October 9 – With the rules of football under more scrutiny than ever – offside, handball, VAR etc – FIFA’s recently appointed Head of Global Development, Arsene Wenger, has come up with some forward-looking ideas he believes will improve the game.
Wenger was in charge of Arsenal for 22 years until stepping down in 2018 after 34 years in management and has been helping FIFA process the laws of the game, sitting on the International FA Board.
The Frenchman would like to see the offside law altered, changes to corners and free-kicks, and ‘kick-ins’ introduced.
“For the moment, you are offside if a part of your body that you can score with sits ahead of the body of a defender. I would like it to be that there is no offside so long as a (single) body part which a player can score with is in line with the defender,” he told l’Equipe.
“This could be too much of an advantage for an attacker, because that obliges the defenders to play higher up.
“We are also considering other things: an in-swinging corner that goes out of play and comes back in could be made valid, this would create new goal scoring opportunities. There is also the option of quickly playing a free-kick to yourself.”
Wenger also wants to do away with throw-ins in the defensive half of the field.
“Five minutes before the end, a throw-in for you should be an advantage, but in these situations you are facing 10 outfield players in play, whilst you only have 9.
“Stats show that in 8 out of 10 of those throw-in situations, you lose the ball.
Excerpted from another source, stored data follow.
-- ==== Sys2Proof/Machine/Ops.lean ====
section
/-! DEFINITION. The operations every command shares: taking the next request word, the response word and its fields
(spec/30_encoding.md R63, R75), `respond` and `raise` (spec/00_scope.md section 4.3), the host's side of the interface. -/

namespace Sys2Proof.Machine

/-! ## The response word -/

/-- The code of a status (R190). -/
def Status.code : Status → BitVec 3
  | .ok               => 0#3
  | .invalidLength    => 1#3
  | .invalidCharacter => 2#3
  | .misplacedPadding => 3#3
  | .illegalCommand   => 4#3

/-- The status of a code; codes 5 to 7 are no status (R190). -/
def Status.ofCode (k : BitVec 3) : Option Status :=
  match k.toNat with
  | 0 => some .ok
  | 1 => some .invalidLength
  | 2 => some .invalidCharacter
  | 3 => some .misplacedPadding
  | 4 => some .illegalCommand
  | _ => none

/-- The response word of three fields: `status` in 36:34, `count` in 33:32, `payload` in 31:0 (R63). -/
def Response.toWord (x : Response) : ResponseWord := x.status.code ++ x.count ++ x.payload

/-- `RSP[36:34]` (R63). -/
def statusField (w : ResponseWord) : BitVec 3 := w.extractLsb' 34 3

/-- `RSP[33:32]` (R63). -/
def countField (w : ResponseWord) : BitVec 2 := w.extractLsb' 32 2

/-- `RSP[31:0]` (R63). -/
def rspPayload (w : ResponseWord) : Payload := w.extractLsb' 0 32

/-- The fields of a response word, as a host reads them; none where the status code is no status (R190). -/
def Response.ofWord (w : ResponseWord) : Option Response :=
  match Status.ofCode (statusField w) with
  | some st => some ⟨st, countField w, rspPayload w⟩
  | none    => none

/-- The response of a command that succeeds: status OK (`respond(count, payload)`, spec/00_scope.md section 4.3). -/
def okResponse (count : BitVec 2) (payload : Payload) : Response := ⟨.ok, count, payload⟩

/-- The error response of a status: count 0 and payload 0, "the response word is `status << 34`" (R75). -/
def errorResponse (st : Status) : Response := ⟨st, 0#2, 0#32⟩

/-! ## What a step does to the interface -/

/-- The next request word to evaluate, and the state with it taken (R22). -/
def fetch (s : State) : Option (Request × State) :=
  match s.pending with
  | []        => none
  | r :: rest => some (r, { s with pending := rest })

/-- Deliver the response of the command being evaluated: it is added after the earlier responses, which stay. -/
def answer (x : Response) (s : State) : State :=
  { s with responses := s.responses ++ [x.toWord] }

/-- End the command with a response. -/
def finish (x : Response) (s : State) : Host.Outcome State Fault Refusal :=
  .next (answer x s)

/-- `respond(count, payload)`: end the command with status OK (spec/00_scope.md section 4.3). -/
def respond (count : BitVec 2) (payload : Payload) (s : State) : Host.Outcome State Fault Refusal :=
  finish (okResponse count payload) s

/-- `raise <Status>`, the nearest thing to taking an exception (R198): "the command ends; its response is
`status << 34`". Nothing is saved, no mode or mask changes, control goes nowhere, nothing is latched (R198, R199). There
is no return from it: "There is no return-from-trap command and nothing to restore" (R199). -/
def raise (st : Status) (s : State) : Host.Outcome State Fault Refusal :=
  finish (errorResponse st) s

/-! ## The host's side, and reset -/

/-- The host presents one request word after those already presented (R22). -/
def State.give (r : Request) (s : State) : State :=
  { s with pending := s.pending ++ [r] }

/-- The host presents request words in order. -/
def State.giveAll (rs : List Request) (s : State) : State :=
  { s with pending := s.pending ++ rs }

/-- A reset or a loss of power between two commands: "Reset has no architectural effect" (R220, R206; log entry 18). -/
def resetInput (s : State) : State := s

end Sys2Proof.Machine
end

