-- ==== Sys2Proof/Machine/Flags.lean ====
section
/-! DEFINITION. The result fields that look like flags (spec/10_state.md R23: none persists): the pad flags of a
group and their classification (spec/42_group_codec.md R133), and RLUT's `ispad` bit (spec/40_alphabet_lookup.md R91). -/

namespace Sys2Proof.Machine

/-- `p_i`: 1 when `rlut(c_i) = Pad` and 0 otherwise (R133). -/
def Lookup.isPad : Lookup → Bool
  | .value _ => false
  | .pad     => true
  | .invalid => false

/-- Whether `rlut(c_i) = Invalid` (R135). -/
def Lookup.isInvalid : Lookup → Bool
  | .value _ => false
  | .pad     => false
  | .invalid => true

/-- What `padcls` gives (R133). -/
inductive PadPattern
  /-- The pad count of the group. -/
  | count (pad : PadField)
  /-- One of the 13 refused patterns. -/
  | misplaced
deriving DecidableEq, Repr

/-- `padcls(p0, p1, p2, p3)` (R133): the three accepted patterns, and the thirteen others. -/
def padcls (p0 p1 p2 p3 : Bool) : PadPattern :=
  match p0, p1, p2, p3 with
  | false, false, false, false => .count 0#2
  | false, false, false, true  => .count 1#2
  | false, false, true,  true  => .count 2#2
  | _,     _,     _,     _     => .misplaced

/-- RLUT's payload: the value in bits 5:0 and `ispad` in bit 8, all other bits zero (R64, R91). -/
def lookupPayload (ispad : Bool) (v : Sextet) : Payload :=
  0#23 ++ BitVec.ofBool ispad ++ 0#2 ++ v

end Sys2Proof.Machine
end

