-- ==== Sys2Proof/Certificates/Slice0/Obligations.lean ====
section
/-! DEFINITION. The statements for the provers. Each docstring names the rule of spec/ it formalises. -/

open Sys2Proof Sys2Proof.Machine Sys2Proof.Spec

/-! ## Encoding (spec/30_encoding.md) -/

/-- Decode and encode agree: no bit of an encoding is dropped (R62, R65). -/
def Obligations.DecodeInvertsEncode : Prop :=
  ∀ i : Instr, i.wellFormed = true → decode (encode i) = .ok i

/-- Every word that decodes is the one encoding of its command, and the command is well-formed (R65 to R69). -/
def Obligations.EncodeInvertsDecode : Prop :=
  ∀ (r : Request) (i : Instr), decode r = .ok i → encode i = r ∧ i.wellFormed = true

/-- The decoder accepts exactly the words of the rows of spec/opcode_table.json, as the row's command, and no word is in
two rows. -/
def Obligations.DecodeAgreesWithOpcodeTable : Prop :=
  (∀ r : Request, (∃ row ∈ opTable, row.covers r = true) → ∃ i, decode r = .ok i) ∧
  (∀ (r : Request) (i : Instr), decode r = .ok i →
    ∀ row ∈ opTable, row.covers r = true ↔ row.mnemonic = i.mnemonic) ∧
  opTable.map (·.mnemonic) = [.XTR6, .PCK6, .ALUT, .RLUT, .ENC3, .DEC4]

/-- Words written out in spec/40 to spec/42 decode to the commands they stand for. -/
def Obligations.SpecExampleWordsDecode : Prop :=
  decode 0x0004D616E#35 = .ok (.xtr6 0x4D616E#24) ∧
  decode 0x11316052E#35 = .ok (.pck6 19#6 22#6 5#6 46#6) ∧
  decode 0x200000013#35 = .ok (.alut 19#6) ∧
  decode 0x300000075#35 = .ok (.rlut 0x75#8) ∧
  decode 0x4014D6100#35 = .ok (.enc3 1#2 0x4D#8 0x61#8 0x00#8) ∧
  decode 0x55457453D#35 = .ok (.dec4 0x54#8 0x57#8 0x45#8 0x3D#8)

/-- R74: decoding is total and unambiguous. Every request word is of exactly one of three kinds, tested in this order:
`op` 6 or 7; a reserved bit of the format is 1, or ENC3 with `pad = 3`; or a command that is executed and answers `OK` or,
for RLUT and DEC4 only, `InvalidCharacter`, and for DEC4 only, `MisplacedPadding`. -/
def Obligations.EveryRequestWordHasOneOfThreeOutcomes : Prop :=
  ∀ (s : State) (r : Request) (rest : List Request), s.pending = r :: rest →
    (6 ≤ (r.extractLsb' 32 3).toNat →
      step s = .next (answered { s with pending := rest } (rsp 4 0 0))) ∧
    ((r.extractLsb' 32 3).toNat < 6 → (reservedBitSet r ∨ reservedPadSet r) →
      step s = .next (answered { s with pending := rest } (rsp 4 0 0))) ∧
    ((r.extractLsb' 32 3).toNat < 6 → ¬ reservedBitSet r → ¬ reservedPadSet r →
      ∃ (i : Instr) (w : ResponseWord), decode r = .ok i ∧
        step s = exec i { s with pending := rest } ∧
        step s = .next (answered { s with pending := rest } w) ∧
        (statusField w = 0#3 ∨
          (statusField w = 2#3 ∧ (r.extractLsb' 32 3 = 3#3 ∨ r.extractLsb' 32 3 = 5#3)) ∨
          (statusField w = 3#3 ∧ r.extractLsb' 32 3 = 5#3)))

/-- R66, R67, R68: opcodes 6 and 7, "whatever its payload", any reserved payload bit of opcodes 0 to 4 that is 1, and ENC3
with `pad = 3` answer `IllegalCommand`; DEC4 has no reserved bits. -/
def Obligations.ReservedEncodingsAnswerIllegalCommand : Prop :=
  (∀ (s : State) (r : Request) (rest : List Request), s.pending = r :: rest →
    (r.extractLsb' 32 3 = 6#3 ∨ r.extractLsb' 32 3 = 7#3 ∨ reservedBitSet r ∨ reservedPadSet r) →
      step s = .next { pending := rest, responses := s.responses ++ [0x1000000000#37] }) ∧
  (∀ r : Request, r.extractLsb' 32 3 = 5#3 → ∃ i, decode r = .ok i) ∧
  (∀ (b0 b1 b2 : Byte) (s : State), exec (.enc3 3#2 b0 b1 b2) s = .next (answered s (rsp 4 0 0)))

/-- What the assembler of R72 accepts is a legal command of the mnemonic, so a host that builds its requests with it
never sees `IllegalCommand` (R194); an operand outside its range is refused; and every legal command can be written. -/
def Obligations.AssembledCommandsAreLegal : Prop :=
  (∀ (m : Mnemonic) (xs : List AsmOperand) (i : Instr), assemble m xs = some i →
    i.mnemonic = m ∧ decode (encode i) = .ok i ∧ statusField (issue (encode i)) ≠ 4#3) ∧
  (∀ n : Nat, 2 ^ 24 ≤ n → assemble .XTR6 [.num n] = none) ∧
  (∀ n : Nat, 64 ≤ n → assemble .ALUT [.num n] = none) ∧
  (∀ n : Nat, 256 ≤ n → assemble .RLUT [.num n] = none) ∧
  (∀ x y z t n : Nat, 64 ≤ n → n ∈ [x, y, z, t] →
    assemble .PCK6 [.num x, .num y, .num z, .num t] = none) ∧
  (∀ p x y z : Nat, 3 ≤ p ∨ 256 ≤ x ∨ 256 ≤ y ∨ 256 ≤ z →
    assemble .ENC3 [.num p, .num x, .num y, .num z] = none) ∧
  (∀ x y z t n : Nat, 256 ≤ n → n ∈ [x, y, z, t] →
    assemble .DEC4 [.num x, .num y, .num z, .num t] = none) ∧
  (∀ i : Instr, i.wellFormed = true → ∃ xs, assemble i.mnemonic xs = some i)

/-! ## The step, the interface and its invariant (spec/10_state.md, spec/20_memory.md, spec/60_exceptions.md) -/

/-- A step takes the next request word and runs the command it decodes to; with no request word it changes nothing (the
second is the model's choice, log entry 3). -/
def Obligations.StepRunsDecodedCommand : Prop :=
  (∀ (s : State) (r : Request) (rest : List Request) (i : Instr),
    s.pending = r :: rest → decode r = .ok i → step s = exec i { s with pending := rest }) ∧
  (∀ s : State, s.pending = [] → step s = .next s)

/-- The frame of all six commands: a command changes nothing of the interface but adds its one response at the end. -/
def Obligations.CommandsOnlyAddTheirResponse : Prop :=
  ∀ (i : Instr) (s t : State), exec i s = .next t →
    t.pending = s.pending ∧ ∃ w : ResponseWord, t.responses = s.responses ++ [w]

/-- R20: the response is a function of the request word and of nothing else: not of an earlier command, not of what else is
presented or was answered. -/
def Obligations.ResponseIsFunctionOfRequestWord : Prop :=
  ∃ f : Request → ResponseWord, ∀ (s : State) (r : Request) (rest : List Request), s.pending = r :: rest →
    step s = .next { pending := rest, responses := s.responses ++ [f r] }

/-- R75: a response with a status other than `OK` has count 0 and payload 0; the word is `status << 34`. -/
def Obligations.ErrorResponsesCarryOnlyTheStatus : Prop :=
  ∀ (s : State) (r : Request) (rest : List Request), s.pending = r :: rest →
    ∃ w : ResponseWord, step s = .next { pending := rest, responses := s.responses ++ [w] } ∧
      (statusField w ≠ 0#3 →
        countField w = 0#2 ∧ rspPayload w = 0#32 ∧ w.toNat = (statusField w).toNat <<< 34)

/-- The fields of a response word are where R63 puts them, the codes are those of R190, five and no more, and reading a
response back gives its fields. -/
def Obligations.ResponseWordLayout : Prop :=
  (∀ x : Response, x.toWord.toNat = x.status.code.toNat * 2 ^ 34 + x.count.toNat * 2 ^ 32 + x.payload.toNat) ∧
  (∀ x : Response, Response.ofWord x.toWord = some x) ∧
  (∀ w : ResponseWord, 5 ≤ (statusField w).toNat ↔ Response.ofWord w = none) ∧
  Status.ok.code = 0#3 ∧ Status.invalidLength.code = 1#3 ∧ Status.invalidCharacter.code = 2#3 ∧
  Status.misplacedPadding.code = 3#3 ∧ Status.illegalCommand.code = 4#3

/-- R191: no request word makes the block answer status 1; DECODE reports it, exactly for a length that is not a multiple
of 4. -/
def Obligations.InvalidLengthComesFromDecodeOnly : Prop :=
  (∀ (s t : State) (r : Request) (rest : List Request), s.pending = r :: rest → step s = .next t →
    ∃ w : ResponseWord, t.responses = s.responses ++ [w] ∧ statusField w ≠ 1#3) ∧
  (∀ txt : List Byte, decodeMsg txt = .err .invalidLength ↔ txt.length % 4 ≠ 0)
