/-! ## Mnemonics -/

/-- The commands a mnemonic and its operands stand for, by the operand ranges of R72. -/
inductive Assembles : Mnemonic → List AsmOperand → Instr → Prop
  | xtr6 {x v} (h : x.field 24 = some v) : Assembles .XTR6 [x] (.xtr6 v)
  | pck6 {x y z t v0 v1 v2 v3} (h0 : x.field 6 = some v0) (h1 : y.field 6 = some v1) (h2 : z.field 6 = some v2)
      (h3 : t.field 6 = some v3) : Assembles .PCK6 [x, y, z, t] (.pck6 v0 v1 v2 v3)
  | alut {x v} (h : x.field 6 = some v) : Assembles .ALUT [x] (.alut v)
  | rlut {x c} (h : x.byte = some c) : Assembles .RLUT [x] (.rlut c)
  | enc3 {x y z t p b0 b1 b2} (hpad : x.padCount = some p) (h0 : y.byte = some b0) (h1 : z.byte = some b1)
      (h2 : t.byte = some b2) : Assembles .ENC3 [x, y, z, t] (.enc3 p b0 b1 b2)
  | dec4Text (c0 c1 c2 c3 : Byte) : Assembles .DEC4 [.text [c0, c1, c2, c3]] (.dec4 c0 c1 c2 c3)
  | dec4 {x y z t c0 c1 c2 c3} (h0 : x.byte = some c0) (h1 : y.byte = some c1) (h2 : z.byte = some c2)
      (h3 : t.byte = some c3) : Assembles .DEC4 [x, y, z, t] (.dec4 c0 c1 c2 c3)

theorem assemble_eq_some_iff (m : Mnemonic) (xs : List AsmOperand) (i : Instr) :
    assemble m xs = some i ↔ Assembles m xs i := by
  constructor
  · intro h
    unfold assemble at h
    split at h
    all_goals simp only [Option.bind_eq_bind, Option.bind_eq_some_iff, Option.some.injEq, reduceCtorEq] at h
    · obtain ⟨v, hv, rfl⟩ := h
      exact .xtr6 hv
    · obtain ⟨v0, h0, v1, h1, v2, h2, v3, h3, rfl⟩ := h
      exact .pck6 h0 h1 h2 h3
    · obtain ⟨v, hv, rfl⟩ := h
      exact .alut hv
    · obtain ⟨c, hc, rfl⟩ := h
      exact .rlut hc
    · obtain ⟨p, hp, b0, h0, b1, h1, b2, h2, rfl⟩ := h
      exact .enc3 hp h0 h1 h2
    · exact h ▸ .dec4Text _ _ _ _
    · obtain ⟨c0, h0, c1, h1, c2, h2, c3, h3, rfl⟩ := h
      exact .dec4 h0 h1 h2 h3
  · intro h
    cases h <;> simp [assemble, *]

theorem Assembles.mnemonic_eq {m : Mnemonic} {xs : List AsmOperand} {i : Instr} (h : Assembles m xs i) :
    i.mnemonic = m := by
  cases h <;> rfl

/-- R72's ranges are those of well-formed commands: `pad = 3` is refused. -/
theorem Assembles.wellFormed {m : Mnemonic} {xs : List AsmOperand} {i : Instr} (h : Assembles m xs i) :
    i.wellFormed = true := by
  cases h with
  | enc3 hpad => exact bne_iff_ne.mpr ((padCount_eq_some_iff _ _).mp hpad).2
  | xtr6 | pck6 | alut | rlut | dec4Text | dec4 => rfl

/-- Every well-formed command is written with its operands' values. -/
theorem exists_assembles (i : Instr) (h : i.wellFormed = true) : ∃ xs, Assembles i.mnemonic xs i := by
  cases i with
  | xtr6 blk => exact ⟨_, .xtr6 (field_toNat blk)⟩
  | pck6 v0 v1 v2 v3 => exact ⟨_, .pck6 (field_toNat v0) (field_toNat v1) (field_toNat v2) (field_toNat v3)⟩
  | alut s => exact ⟨_, .alut (field_toNat s)⟩
  | rlut c => exact ⟨_, .rlut (byte_toNat c)⟩
  | enc3 pad b0 b1 b2 =>
    have hpad := (padCount_eq_some_iff _ pad).mpr ⟨field_toNat pad, bne_iff_ne.mp h⟩
    exact ⟨_, .enc3 hpad (byte_toNat b0) (byte_toNat b1) (byte_toNat b2)⟩
  | dec4 c0 c1 c2 c3 => exact ⟨_, .dec4Text c0 c1 c2 c3⟩

/-- R194: the word of a well-formed command is never answered `IllegalCommand`. -/
theorem issue_encode_ne_illegalCommand (i : Instr) (h : i.wellFormed = true) :
    statusField (issue (encode i)) ≠ 4#3 := by
  rw [issue_eq, responseTo_of_ok _ i (decode_encode i h)]
  rcases (answers_responseOf i).statusField_cases h with hstatus | ⟨hstatus, -⟩ | ⟨hstatus, -⟩ <;>
    rw [hstatus] <;> decide

/-! ## Operands out of range -/

/-- Operands that are those of no command are refused. -/
theorem assemble_eq_none {m : Mnemonic} {xs : List AsmOperand} (h : ∀ i, ¬ Assembles m xs i) : assemble m xs = none :=
  Option.eq_none_iff_forall_ne_some.mpr fun i hi => h i ((assemble_eq_some_iff m xs i).mp hi)

theorem lt_of_mem_four {x y z t n bound : Nat} (hx : x < bound) (hy : y < bound) (hz : z < bound) (ht : t < bound)
    (h : n ∈ [x, y, z, t]) : n < bound := by
  simp only [List.mem_cons, List.not_mem_nil, or_false] at h
  omega

/-- Settles O7: what is assembled is well-formed and so decodes; a number out of range is the value of no field. -/
theorem assembledCommandsAreLegal : Obligations.AssembledCommandsAreLegal := by
  refine ⟨fun m xs i h => ?legal, fun n hn => ?xtr6, fun n hn => ?alut, fun n hn => ?rlut,
    fun x y z t n hn hmem => ?pck6, fun p x y z hrange => ?enc3, fun x y z t n hn hmem => ?dec4, fun i h => ?written⟩
  case legal =>
    have hi := (assemble_eq_some_iff m xs i).mp h
    exact ⟨hi.mnemonic_eq, decode_encode i hi.wellFormed, issue_encode_ne_illegalCommand i hi.wellFormed⟩
  case xtr6 =>
    refine assemble_eq_none fun i hi => ?_
    cases hi with
    | xtr6 h => exact absurd (lt_of_field_num h) (Nat.not_lt.mpr hn)
  case alut =>
    refine assemble_eq_none fun i hi => ?_
    cases hi with
    | alut h => exact absurd (lt_of_field_num h) (Nat.not_lt.mpr hn)
  case rlut =>
    refine assemble_eq_none fun i hi => ?_
    cases hi with
    | rlut h => exact absurd (lt_of_byte_num h) (Nat.not_lt.mpr hn)
  case pck6 =>
    refine assemble_eq_none fun i hi => ?_
    cases hi with
    | pck6 h0 h1 h2 h3 =>
      have hlt := lt_of_mem_four (lt_of_field_num h0) (lt_of_field_num h1) (lt_of_field_num h2) (lt_of_field_num h3)
        hmem
      exact absurd hlt (Nat.not_lt.mpr hn)
  case enc3 =>
    refine assemble_eq_none fun i hi => ?_
    cases hi with
    | enc3 hpad h0 h1 h2 =>
      have hp := lt_of_padCount_num hpad
      have hx := lt_of_byte_num h0
      have hy := lt_of_byte_num h1
      have hz := lt_of_byte_num h2
      omega
  case dec4 =>
    refine assemble_eq_none fun i hi => ?_
    cases hi with
    | dec4 h0 h1 h2 h3 =>
      have hlt := lt_of_mem_four (lt_of_byte_num h0) (lt_of_byte_num h1) (lt_of_byte_num h2) (lt_of_byte_num h3) hmem
      exact absurd hlt (Nat.not_lt.mpr hn)
  case written =>
    obtain ⟨xs, hxs⟩ := exists_assembles i h
    exact ⟨xs, (assemble_eq_some_iff _ xs i).mpr hxs⟩

end Sys2Proof.Machine
end

section
/-! The responses of XTR6 and PCK6 (spec/41_sextet_datapath.md R111, R112, R114, R115) as numbers: lanes and blocks are
sums, a field of a block is a shift and a mask. -/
In your half of the pitch, you should have the possibility to take a kick instead.”
Wenger also addressed the negative effect of goalkicks being played to defenders in their own box.
“I think that the new rule that allows you to play in the box from the start of play within 5.5m has profoundly changed play. I have to admit that I did not see it coming. This has consequences.
“The real playmaker now is the goalkeeper. And instead of looking to play as quickly as possible in the opposition half, you are looking to create space in your own box. This has created dangerous situations because teams press very hard, so well that they leave a lot of space.
“And this rule, which was innocent at the start, has profoundly turned the game upside down.”